On the other hand, they do speak several times of a "binomial" model and later on in the paper they appear to do a similar calculation applying a Z test, which strongly suggests they're using the observed sample size to determine the binomial (approximated as Normal) distribution to test. It's not obvious to me that when taken from the same sequence the distributions are independent, as the Z test requires, so I'd have to say I'm unsure.

"My current view is that ther are many reasons why people missed it, but the main reason is that people didn't take the statistician equivalent of the cautious and methodical mathematician approach---model the data generating process and simulate."

If they don't specify what they did, how can you model it?

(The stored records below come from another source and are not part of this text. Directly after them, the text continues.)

-- ==== Sys2Proof/Laws/PerInstr.lean ====
section
/-!
SUPPORT. One lemma per command: a well-formed command of the Keeper carries a well-formed header, whose fields fit Table
KP-1.
-/
namespace Sys2Proof.Laws

/-- The header of a Keeper command; the other rows carry none (Table KP-1). -/
def header : Instr → Option CmdReq
  | .registerWrite _ => none
  | .lockSet _ _ _ => none
  | .lowWordRead _ _ _ => none
  | .darkAccess _ _ => none
  | .cmdPiWrite _ _ => none
  | .ringEnWrite _ _ => none
  | .rplCiWrite _ _ => none
  | .commandFetch => none
  | .scheduledCommandExec => none
  | .nop r => some r
  | .deviceInfo r => some r
  | .directoryRead r _ => some r
  | .cmdCancel r _ => some r
  | .mgrHandover r _ _ => some r
  | .expromStore r _ _ _ => some r
  | .expromPiecesExpire => none
  | .subsysSet r _ _ => some r
  | .tenantCreate r _ => some r
  | .tenantModify r _ => some r
  | .tenantReset r => some r
  | .tenantDestroy r => some r
  | .tenantQuery r => some r
  | .vfAllot r _ _ _ _ => some r
  | .runaheadSet r _ _ _ => some r
  | .outwinSet r _ _ => some r
  | .inwinSet r _ _ => some r
  | .intwinSet r _ _ => some r
  | .sheafSet r _ _ => some r
  | .hportConfig r _ _ _ _ => some r
  | .wlinkConfig r _ => some r
  | .wlinkReset r _ => some r
  | .wlinkReshape r _ _ => some r
  | .wlinkInfo r _ => some r
  | .logConfig r _ => some r
  | .logHarvest r => some r
  | .tenantFreeze r => some r
  | .tenantThaw r => some r
  | .tenantSave r _ => some r
  | .tenantRestore r _ _ _ => some r
  | .cadenceAnchor r _ _ => some r
  | .anchorBoundary => none
  | .ptmResponse _ _ => none
  | .ptmTimeout => none
  | .clockSwitch r _ _ => some r
  | .clockMeasure r _ _ _ => some r
  | .pdSet r _ _ _ => some r
  | .padRelease r _ => some r
  | .bankTest r _ _ => some r
  | .tillerReset r _ => some r
  | .updateBegin r _ => some r
  | .updateChunk r _ _ _ => some r
  | .updateStatus r _ => some r
  | .updateActivate r => some r
  | .updateConfirm r => some r
  | .updateAbort r => some r
  | .traceFilter r _ => some r
  | .traceStream r _ => some r
  | .traceRead r _ => some r
  | .faultRead r => some r
  | .faultClear r _ => some r
  | .faultRelease r => some r
  | .faultInject r _ => some r
  | .faultConfig r _ => some r
  | .journalRead r _ => some r
  | .keeperWatchdog => none
  | .drainTimeout => none
  | .keeperRestartDone => none
  | .smpWrite _ _ _ => none
  | .smpRead => none
  | .smpStatus => none
  | .smpCsAbort _ => none
  | .cadencePulse _ _ _ => none
  | .slewEnd => none
  | .tickBoundary => none
  | .epochBoundary => none
  | .checkpointOverdue => none
  | .coastingOnset => none
  | .acquireTimeout => none
  | .cadEnChange _ _ => none
  | .cadSrcChange _ _ => none
  | .cadNominalWrite _ _ => none
  | .powerOnReset => none
  | .porRelease _ => none
  | .resetNAssert => none
  | .resetNRelease _ => none
  | .romBoot _ => none
  | .bootClockTimeout => none
  | .perstAssert _ => none
  | .perstDeassert _ => none
  | .hotResetReceived _ => none
  | .dlDown _ => none
  | .linkDisable _ => none
  | .linkDisableEnd _ => none
  | .detectEntry _ => none
  | .dlUp _ _ _ _ => none
  | .pfReady _ => none
  | .refclkLost _ => none
  | .hlHoldWrite _ _ _ => none
  | .hlRetrainWrite _ _ => none
  | .speedChange _ _ _ => none
  | .l0pPartnerRequest _ _ => none
  | .l0pHalve _ => none
  | .l0pRestore _ => none
  | .aspmL1Entry _ _ => none
  | .l1Exit _ => none
  | .ltrActive _ => none
  | .ltrNoRequirement _ => none
  | .configRequest _ _ _ => none
  | .vfEnableSet _ => none
  | .vfReady _ => none
  | .vfEnableClear _ => none
  | .flr _ => none
  | .busMasterClear _ => none
  | .busMasterSet _ => none
  | .d3hotEntry _ => none
  | .d0Return _ => none
  | .numvfsWrite _ _ => none
  | .rebarSizeWrite _ _ => none
  | .msixUnmask _ _ => none
  | .inboundRequest _ => none
  | .expromRead _ _ _ _ => none
  | .hostReadIssue _ _ _ => none
  | .hostTlpIssue _ _ => none
  | .hostCompletion _ => none
  | .completionTimeout _ _ => none
  | .quarantineExpiry _ _ => none
  | .localMwr _ _ => none
  | .sheafLagExceeded _ _ => none
  | .localMrd _ _ => none
  | .localAtom _ _ => none
  | .localInterruptMsg _ _ => none
  | .peerDoorbell _ _ => none
  | .identReceived _ _ => none
  | .localResponse _ _ => none
  | .lrspTimeout _ _ => none
  | .partnerClockStable _ => none
  | .ts2Exchanged _ _ => none
  | .ts3Echoed _ _ _ => none
  | .switchDone _ => none
  | .fastConfirmed _ => none
  | .trainAttemptTimeout _ => none
  | .partnerClockLost _ => none
  | .phyRetrain _ => none
  | .partnerRetrain _ => none
  | .retrainDone _ _ _ => none
  | .wlaneDisableWrite _ _ _ => none
  | .wlaneTrainWrite _ _ => none
  | .loopbackWrite _ _ _ => none
  | .lanePrbsWrite _ _ _ _ _ => none
  | .prbsSyncGain _ _ => none
  | .prbsSyncLoss _ _ _ _ => none
  | .cntClr _ _ _ => none
  | .injGo _ _ _ => none
  | .injStop _ _ _ => none
  | .alignmentBlockSend _ => none
  | .alignmentBlockReceive _ _ => none
  | .backgroundTrainPass _ _ => none
  | .backgroundTrainFail _ _ => none
  | .grainReceived _ _ => none
  | .ackSend _ => none
  | .linkPacketSend _ _ _ => none
  | .replayTimeout _ => none
  | .initReceived _ _ => none
  | .initTimeout _ => none
  | .graceExpiry _ => none
  | .wlLinkResetWrite _ _ => none
  | .haltReceived _ => none
  | .reshapeGoWrite _ _ _ => none
  | .laneReq _ _ _ => none
  | .laneAck _ _ => none
  | .laneNak _ _ _ => none
  | .laneReady _ _ => none
  | .reshapeTimeout _ => none
  | .channelDoorbell _ _ => none
  | .channelEnable _ _ => none
  | .channelDisable _ _ => none
  | .channelRetry _ => none
  | .channelDrained _ => none
  | .tenantResetComplete _ => none
  | .tenantPendingDrained _ => none
  | .freezePoint _ => none
  | .freezeQuiesced _ => none
  | .harvestBoundary _ => none
  | .harvestDone _ => none
  | .holdoffEnd _ _ => none
  | .modTicksWrite _ _ _ => none
  | .fnEventEnWrite _ _ => none
  | .chIrqEnableWrite _ _ _ => none
  | .errorLineEvent _ => none
  | .faultMinwExpiry => none
  | .faultInEvent _ => none
  | .journalAppend => none
  | .journalEraseDone => none
  | .clockMonitorTrip _ => none
  | .froReady => none
  | .sourceReady _ => none
  | .pllReady _ => none
  | .clockSwitchDone _ => none
  | .forcedClockSwitch _ => none
  | .freqCountStart _ _ => none
  | .freqCountEnd _ => none
  | .clkobsWrite _ _ _ => none
  | .wakeStepReady _ _ => none
  | .wakeStepTimeout _ => none
  | .vinLow _ => none
  | .eraseDone => none
  | .activationBoundary => none
  | .trialEnd => none
  | .traceRecordAppend _ => none
  | .streamBatchWrite => none
  | .streamResume => none
  | .jtagTracePtr _ => none
  | .jtagTraceData => none
  | .jtagIdcode => none
  | .jtagSamplePreload _ => none
  | .jtagPadDrive _ => none
  | .refclkRestored _ => none
  | .laneMarginingCommand _ _ _ => none
  | .l2Entry _ => none
  | .replayLimitZeroWrite _ _ => none
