-- ==== Sys2Proof/Certificates/Slice0/Obligations.lean ====
section
/-!
DEFINITION. The statements for the provers.  Each is a proposition over the model alone; its docstring says what it states
and which rules of the spec it rests on.  A clause that rests on a choice of the model names the log entry.
-/
open Sys2Proof Sys2Proof.Machine

/-- A step runs the command at the front of the queue: it is `exec` of that command on the state with the queue's
rest. On an empty queue the block idles, which is the model's choice (log entry 12). Every command completes,
whatever its operands and whatever the state: `exec` answers a next state, with the queue as it was and all that was
sent still sent. The one operand that cannot occur on the wire, a grain whose payload is not 64 bytes (R181), is
excepted. -/
def Obligations.StepRunsFront : Prop :=
  (∀ (c : Instr) (rest : List Instr) (s : State), s.pending = c :: rest → step s = exec c { s with pending := rest }) ∧
  (∀ s : State, s.pending = [] → step s = .next s) ∧
  (∀ (c : Instr) (s : State), (∀ wl g, c = .grainReceived wl g → g.payload.length = 64) →
    ∃ t, exec c s = .next t ∧ t.pending = s.pending ∧ s.out <+: t.out)

/-- Every step keeps the invariant: the register table stays in its canonical form, sorted, with every entry within
its field's width and different from the field's reset value, and the stamp stays a 64-bit number (R27). -/
def Obligations.StepKeepsInvariant : Prop :=
  ∀ s t : State, Inv s → step s = .next t → Inv t

/-- No step, whatever the command, changes a fuse that is programmed at manufacture (the serial number, the keys and
the OEM key hash), and none lowers the anti-rollback counter (R439, R452). -/
def Obligations.FusesNeverChange : Prop :=
  ∀ s t : State, step s = .next t → FusesKept s.upd t.upd

/-- The state after reset meets the invariant, its queue is empty, and every register field reads the reset value of
its table, of which some are written out. The flash is that of a module as shipped (R500): a valid image in slot A
and none in slot B, an empty configuration store and a journal that starts with its GENESIS record; the anti-rollback
counter is 0. A field whose reset value the spec does not give reads what log entries 3 and 5 name. -/
def Obligations.ResetState : Prop :=
  Inv State.reset ∧ State.reset.pending = [] ∧ State.reset.hostQ = [] ∧
  (∀ (f : Fld) (i j : Nat), State.reset.rd f i j = f.reset i j) ∧
  State.reset.rd .CAD_EN = 1 ∧ State.reset.rd .CAD_NOMINAL = 250000 ∧ State.reset.rd .CAD_STATE = 0 ∧
  State.reset.rd .CAD_OUT_WIDTH = 10 ∧
  (∀ hl : Nat, State.reset.rd .HL_TARGET_SPEED hl = 6 ∧ State.reset.rd .HL_LTSSM hl = 10 ∧
    State.reset.rd .HL_L0P_WINDOW hl = 64 ∧ State.reset.rd .HL_LTR_IDLE_TICKS hl = 128) ∧
  (∀ n : Nat, State.reset.rd .WL_REPLAY_LIMIT n = 4 ∧ State.reset.rd .WL_LSTATE n = 0 ∧ State.reset.rd .WP_STATE n = 0 ∧
    State.reset.rd .WP_TARGET_RATE n = 3 ∧ State.reset.rd .WP_LANE_EN n = 15) ∧
  (∀ n : Nat, State.reset.rd .TN_STATE n = 0 ∧ State.reset.rd .CH_STATE n = 0 ∧ State.reset.rd .DVSEC_TNID n = 0xFFFF) ∧
  State.reset.rd .DEV_VENDOR = 0x1D5E ∧ State.reset.rd .WD_FAULT_WORD = 0 ∧
  State.reset.upd.active = 0 ∧ State.reset.upd.slotA.valid = true ∧ State.reset.upd.slotB.valid = false ∧
  State.reset.upd.arbFuse = 0 ∧ State.reset.store = StoreS.empty ∧ State.reset.journal.recs.map (·.seq) = [1]

/-- A well-formed command of the Keeper carries a well-formed header: TAG, TARGET and NOT_BEFORE within the fields of
Table KP-1 (R330). -/
def Obligations.KeeperHeaders : Prop :=
  ∀ i : Instr, Sys2Proof.Laws.Wire.Statement i
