def foot_fetchFailed : Nat := foot_showKeeper ||| foot_ward ||| pms [.keeper] ||| fms [.KR_FETCH_ERR, .KR_STOPPED,
    .KR_ACTIVE, .KR_IN_FLIGHT]
theorem moves_fetchFailed {m : Nat} {r : State} {f : Nat} {mine : Ctx → Bool} {s : State} (h : Moves m r s)
    (hm : Within foot_fetchFailed m) : Moves m r (fetchFailed f mine s) := by
  simp only [foot_fetchFailed, fms, pms, within_or, within_zero, and_true] at hm
  unfold fetchFailed
  try dsimp only
  repeat' (first
    | with_reducible assumption | with_reducible intro _ | with_reducible apply moves_when |
    with_reducible apply moves_wr | with_reducible apply moves_dec | with_reducible apply moves_modKeeper |
    with_reducible apply moves_showKeeper | with_reducible apply moves_ward | with_reducible apply moves_ite | split |
    simp only [hm])

def foot_execNop : Nat := foot_runCmd ||| foot_finish
theorem moves_execNop {m : Nat} {r : State} {r' : CmdReq} {s : State} (h : Moves m r s)
    (hm : Within foot_execNop m) : Goes m r (execNop r' s) := by
  simp only [foot_execNop, within_or] at hm
  unfold execNop
  try dsimp only
  repeat' (first
    | with_reducible assumption | refine goes_next ?_ | with_reducible apply moves_runCmd |
    with_reducible apply moves_finish | with_reducible apply cmd_mk | with_reducible apply goes_ite |
    with_reducible apply moves_ite | split | intro _ | simp only [hm] | simp only [id_eq])

def foot_execCmdCancel : Nat := foot_runCmd ||| foot_finish ||| foot_cancelSched
theorem moves_execCmdCancel {m : Nat} {r : State} {r' : CmdReq} {tag : ℕ} {s : State} (h : Moves m r s)
    (hm : Within foot_execCmdCancel m) : Goes m r (execCmdCancel r' tag s) := by
  simp only [foot_execCmdCancel, within_or] at hm
  unfold execCmdCancel
  try dsimp only
  repeat' (first
    | with_reducible assumption | refine goes_next ?_ | with_reducible apply moves_withSome |
    with_reducible apply moves_runCmd | with_reducible apply moves_finish | with_reducible apply moves_cancelSched |
    with_reducible apply cmd_mk | with_reducible apply goes_ite | with_reducible apply moves_ite | split | intro _ |
    simp only [hm] | simp only [id_eq])

def foot_smpDiscard (cnt : Fld) : Nat := (fm cnt) ||| pms [.keeper]
theorem moves_smpDiscard {m : Nat} {r : State} {bit : ℕ} {cnt : Fld} {s : State} (h : Moves m r s)
    (hm : Within (foot_smpDiscard cnt) m) : Moves m r (smpDiscard bit cnt s) := by
  simp only [foot_smpDiscard, pms, within_or, within_zero, and_true] at hm
  unfold smpDiscard
  try dsimp only
  repeat' (first
    | with_reducible assumption | with_reducible apply moves_inc | with_reducible apply moves_modKeeper |
    with_reducible apply moves_ite | split | intro _ | simp only [hm])

def foot_execSmpWrite : Nat := (foot_smpDiscard .CT_SMP_CRC) ||| (foot_smpDiscard .CT_SMP_FRAME) |||
    (foot_smpDiscard .CT_SMP_OVERFLOW) ||| foot_finish ||| foot_finishBusy ||| pms [.keeper] ||| fms [.CT_SMP_CMD]
theorem moves_execSmpWrite {m : Nat} {r : State} {len : Nat} {packet : Bytes} {crc : Nat} {s : State} (h : Moves m r
    s)
    (hm : Within foot_execSmpWrite m) : Goes m r (execSmpWrite len packet crc s) := by
  simp only [foot_execSmpWrite, fms, pms, within_or, within_zero, and_true] at hm
  unfold execSmpWrite
  try dsimp only
  repeat' (first
    | with_reducible assumption | with_reducible intro _ | refine goes_next ?_ | with_reducible apply moves_inc |
    with_reducible apply moves_modKeeper | with_reducible apply moves_smpDiscard | with_reducible apply moves_finish |
    with_reducible apply moves_finishBusy | with_reducible apply goes_ite | with_reducible apply moves_ite | split |
    simp only [hm])

def foot_execSmpRead : Nat := foot_answerUnknowns ||| pms [.keeper]
theorem moves_execSmpRead {m : Nat} {r : State} {s : State} (h : Moves m r s)
    (hm : Within foot_execSmpRead m) : Goes m r (execSmpRead s) := by
  simp only [foot_execSmpRead, pms, within_or, within_zero, and_true] at hm
  unfold execSmpRead
  try dsimp only
  repeat' (first
    | with_reducible assumption | with_reducible intro _ | refine goes_next ?_ | with_reducible apply moves_when |
    with_reducible apply moves_modKeeper | with_reducible apply moves_emit | with_reducible apply moves_answerUnknowns |
    with_reducible apply goes_ite | with_reducible apply moves_ite | split | simp only [hm])

def foot_execSmpStatus : Nat := pms [.keeper]
theorem moves_execSmpStatus {m : Nat} {r : State} {s : State} (h : Moves m r s)
    (hm : Within foot_execSmpStatus m) : Goes m r (execSmpStatus s) := by
  simp only [foot_execSmpStatus, pms, within_or, within_zero, and_true] at hm
  unfold execSmpStatus
  try dsimp only
  repeat' (first
    | with_reducible assumption | with_reducible intro _ | refine goes_next ?_ | with_reducible apply moves_when |
    with_reducible apply moves_modKeeper | with_reducible apply moves_emit | with_reducible apply goes_ite |
    with_reducible apply moves_ite | split | simp only [hm])

def foot_execSmpCsAbort : Nat := 0
theorem moves_execSmpCsAbort {m : Nat} {r : State} {op : SmpOp} {s : State} (h : Moves m r s)
    (_ : Within foot_execSmpCsAbort m) : Goes m r (execSmpCsAbort op s) := by
  unfold execSmpCsAbort
  try dsimp only
  repeat' (first
    | with_reducible assumption | refine goes_next ?_ | with_reducible apply goes_ite | with_reducible apply moves_ite
    | split)

end Sys2Proof.Laws
end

The problem is the compressed style of academic journal papers, where 'trivial' details of calculation are left out and only the bare bones of the method and the conclusions are reported. The reader is supposed to be able to fill in the details for themselves. So if the original author makes an error but doesn't show their working, readers reading it are quite likely to fill in the *correct* method in their head, and then say to themselves "that looks correct".

But if someone reading the paper fills in the *wrong* method in their head, and then says "Oh hang on, that's wrong!", it can highlight the fact that the method was never actually fully specified, nor was the data and working provided, so we have no idea whether the calculation was done correctly or not. It hasn't been checked.

The original scientific purpose of publishing results in journals was so that other scientists could check them. But there was a cultural shift sometime during the past century, and now people seem to expect the journal peer review to do the checking (which of course it doesn't) and journals are now seen as a record of achievement for the purposes of career progression. As such, it's now actually counterproductive for "career" academics to present enough data and details for someone else to be able to reproduce their results. Their attitude is: "Why should I make the data available to you, when your aim is to try and find something wrong with it?"

July 4, 2018 | Unregistered CommenterNiV

Hi NiV

Just saw your comment in my email inbox

I agree with much of what you say, pretty much all of it, save your one point about them not describing their test well enough to know what they were doing. While I agree that they could have been clearer, I didn't see any ambiguity when I read their description carefully.

They explicitly state that they perform a paired t-test. This means each shooter contributes 2 numbers to the test, no ambiguity there. So the only question is if there is any ambiguity in the numbers that they use. They write that they compare each player's shooting percentage after hitting the previous shot (or shots) to his/her shooting percentage after missing the previous shot (or shots). Those are the two numbers right there. Perhaps you intended to write that there is ambiguity in how to calculate these percentages? This is possible, but my sense is that the most natural calculation is the one that they used, the alternative non-biased calculations are lossy and a bit weird. I don't think my sense is unique. To add evidence to this, if it were ambiguous to reasonably trained readers then the two replications of their study -- Koehler & Conley (2003) and Avugos et al. (2013) -- wouldn't have fallen victim for the exact same bias, but they do. Further, the most critical paper of all, from the statistician Robert Wardrop @ U. Wisc. - Madison (1999), ran simulations of their test and concluded that it was under-powered for the purposes of identifying the hot hand at the individual level (which is true), but he did not note the bias.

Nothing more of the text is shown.